Earlier this month, a fourth group indicated they would weigh in with a proposed initiative, too: In a letter to fellow Native American tribes, tribal leaders from the Rincon Band of Luiseño Indians and the Federated Indians of Graton Rancheria and Wilton Rancheria said they would file their own initiative to allow tribal governments to offer online gaming, something the tribe-backed measure that has already qualified for the ballot does not include.

“If the DraftKings Measure or the Cardrooms Measure passes in November 2022, tribes would lose their exclusivity to class III gaming in California and such passage would accelerate the legalization of online gaming by non-tribal interests, threatening the existence of Indian gaming as we know it,” the tribal leaders wrote to their colleagues.

Native American tribes gained the right to operate casinos in constitutional amendments approved by voters in 1998 and 2000. In the decades since, those tribes that have opened casinos have come to rely on the revenue they generate to improve lives of their members and to build political clout in the state.

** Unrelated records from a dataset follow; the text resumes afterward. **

/-- What `kickD` leaves as it was. -/
@[simp] theorem kickD_kept (s : State) :
    (kickD s).now = s.now ∧ (kickD s).held = s.held ∧ (kickD s).framerC = s.framerC ∧
    (kickD s).framerD = s.framerD ∧ (kickD s).framerS = s.framerS ∧ (kickD s).rxC = s.rxC ∧ (kickD s).rxD = s.rxD ∧
    (kickD s).classTable = s.classTable ∧ (kickD s).requested = s.requested ∧ (kickD s).drive = s.drive ∧
    (kickD s).silence = s.silence ∧ (kickD s).intake = s.intake ∧ (kickD s).lid = s.lid ∧
    (kickD s).strike = s.strike ∧ (kickD s).tracker = s.tracker ∧ (kickD s).est = s.est ∧
    (kickD s).weigh = s.weigh ∧ (kickD s).loadClass = s.loadClass ∧ (kickD s).gov = s.gov ∧
    (kickD s).tables = s.tables ∧ (kickD s).spin = s.spin ∧ (kickD s).service = s.service ∧
    (kickD s).limits = s.limits ∧ (kickD s).session = s.session ∧ (kickD s).ring = s.ring ∧
    (kickD s).trip = s.trip ∧ (kickD s).monitor = s.monitor ∧ (kickD s).requests = s.requests ∧
    (kickD s).pending = s.pending := by
  unfold kickD; (repeat' split) <;> simp

/-- What `queueRestated` leaves as it was. -/
@[simp] theorem queueRestated_kept (s : State) :
    (queueRestated s).now = s.now ∧ (queueRestated s).held = s.held ∧ (queueRestated s).framerC = s.framerC ∧
    (queueRestated s).framerD = s.framerD ∧ (queueRestated s).framerS = s.framerS ∧ (queueRestated s).rxC = s.rxC ∧
    (queueRestated s).rxD = s.rxD ∧ (queueRestated s).classTable = s.classTable ∧
    (queueRestated s).requested = s.requested ∧ (queueRestated s).drive = s.drive ∧
    (queueRestated s).silence = s.silence ∧ (queueRestated s).intake = s.intake ∧ (queueRestated s).lid = s.lid ∧
    (queueRestated s).strike = s.strike ∧ (queueRestated s).tracker = s.tracker ∧ (queueRestated s).est = s.est ∧
    (queueRestated s).weigh = s.weigh ∧ (queueRestated s).loadClass = s.loadClass ∧ (queueRestated s).gov = s.gov ∧
    (queueRestated s).tables = s.tables ∧ (queueRestated s).spin = s.spin ∧ (queueRestated s).service = s.service ∧
    (queueRestated s).limits = s.limits ∧ (queueRestated s).session = s.session ∧ (queueRestated s).ring = s.ring ∧
    (queueRestated s).trip = s.trip ∧ (queueRestated s).monitor = s.monitor ∧
    (queueRestated s).requests = s.requests ∧ (queueRestated s).pending = s.pending := by
  unfold queueRestated; (repeat' split) <;> simp

/-- What `offerDemandD` leaves as it was. -/
@[simp] theorem offerDemandD_kept (ch : Choice) (f : QFrame) (s : State) :
    (offerDemandD ch f s).now = s.now ∧ (offerDemandD ch f s).held = s.held ∧
    (offerDemandD ch f s).framerC = s.framerC ∧ (offerDemandD ch f s).framerD = s.framerD ∧
    (offerDemandD ch f s).framerS = s.framerS ∧ (offerDemandD ch f s).rxC = s.rxC ∧
    (offerDemandD ch f s).rxD = s.rxD ∧ (offerDemandD ch f s).classTable = s.classTable ∧
    (offerDemandD ch f s).requested = s.requested ∧ (offerDemandD ch f s).drive = s.drive ∧
    (offerDemandD ch f s).silence = s.silence ∧ (offerDemandD ch f s).intake = s.intake ∧
    (offerDemandD ch f s).lid = s.lid ∧ (offerDemandD ch f s).strike = s.strike ∧
    (offerDemandD ch f s).tracker = s.tracker ∧ (offerDemandD ch f s).est = s.est ∧
    (offerDemandD ch f s).weigh = s.weigh ∧ (offerDemandD ch f s).loadClass = s.loadClass ∧
    (offerDemandD ch f s).gov = s.gov ∧ (offerDemandD ch f s).tables = s.tables ∧
    (offerDemandD ch f s).spin = s.spin ∧ (offerDemandD ch f s).service = s.service ∧
    (offerDemandD ch f s).limits = s.limits ∧ (offerDemandD ch f s).session = s.session ∧
    (offerDemandD ch f s).ring = s.ring ∧ (offerDemandD ch f s).trip = s.trip ∧
    (offerDemandD ch f s).requests = s.requests ∧ (offerDemandD ch f s).pending = s.pending := by
  unfold offerDemandD; (repeat' split) <;> simp

/-- What `offerForwardedD` leaves as it was. -/
@[simp] theorem offerForwardedD_kept (ch : Choice) (f : QFrame) (s : State) :
    (offerForwardedD ch f s).now = s.now ∧ (offerForwardedD ch f s).held = s.held ∧
    (offerForwardedD ch f s).framerC = s.framerC ∧ (offerForwardedD ch f s).framerD = s.framerD ∧
    (offerForwardedD ch f s).framerS = s.framerS ∧ (offerForwardedD ch f s).rxC = s.rxC ∧
    (offerForwardedD ch f s).rxD = s.rxD ∧ (offerForwardedD ch f s).classTable = s.classTable ∧
    (offerForwardedD ch f s).requested = s.requested ∧ (offerForwardedD ch f s).drive = s.drive ∧
    (offerForwardedD ch f s).silence = s.silence ∧ (offerForwardedD ch f s).intake = s.intake ∧
    (offerForwardedD ch f s).lid = s.lid ∧ (offerForwardedD ch f s).strike = s.strike ∧
    (offerForwardedD ch f s).tracker = s.tracker ∧ (offerForwardedD ch f s).est = s.est ∧
    (offerForwardedD ch f s).weigh = s.weigh ∧ (offerForwardedD ch f s).loadClass = s.loadClass ∧
    (offerForwardedD ch f s).gov = s.gov ∧ (offerForwardedD ch f s).tables = s.tables ∧
    (offerForwardedD ch f s).spin = s.spin ∧ (offerForwardedD ch f s).service = s.service ∧
    (offerForwardedD ch f s).limits = s.limits ∧ (offerForwardedD ch f s).session = s.session ∧
    (offerForwardedD ch f s).ring = s.ring ∧ (offerForwardedD ch f s).trip = s.trip ∧
    (offerForwardedD ch f s).requests = s.requests ∧ (offerForwardedD ch f s).pending = s.pending := by
  unfold offerForwardedD; (repeat' split) <;> simp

“It’s become extremely important for some tribes, those that are fortunate enough to have geographic locations to build casinos and have people come have done well in gaming,” said Frederick Boehmke, a political scientist at the University of Iowa and an expert in Native American politics and gaming. “Tribes now make the list of top lobbying groups of powerful interests in the state of California, and they’ve been important in the evolving political process.”

The three measures that have not yet qualified for the ballot must collect nearly a million signatures within 180 days of winning clearance to circulate in order to qualify for the ballot. Groups that support California ballot initiatives frequently pay for signature gatherers, meaning the initiatives will cost millions of dollars just to earn the right to compete for voter approval.

There is a risk, some California political experts said, in running multiple measures on the same subject: Voters faced with confusing choices are more likely to vote against everything, rather than choosing one among four different proposals. And if multiple measures pass, ironing out the differences would be left to the legislature, which would set off its own million-dollar lobbying battle between competing interests.

“Not only do you have an industry that’s only grown, but it has more players who are all fighting to dominate it. That is simply a recipe for more political spending,” said Thad Kousser, who chairs the political science department at the University of California-San Diego. “That’s nothing new in California.”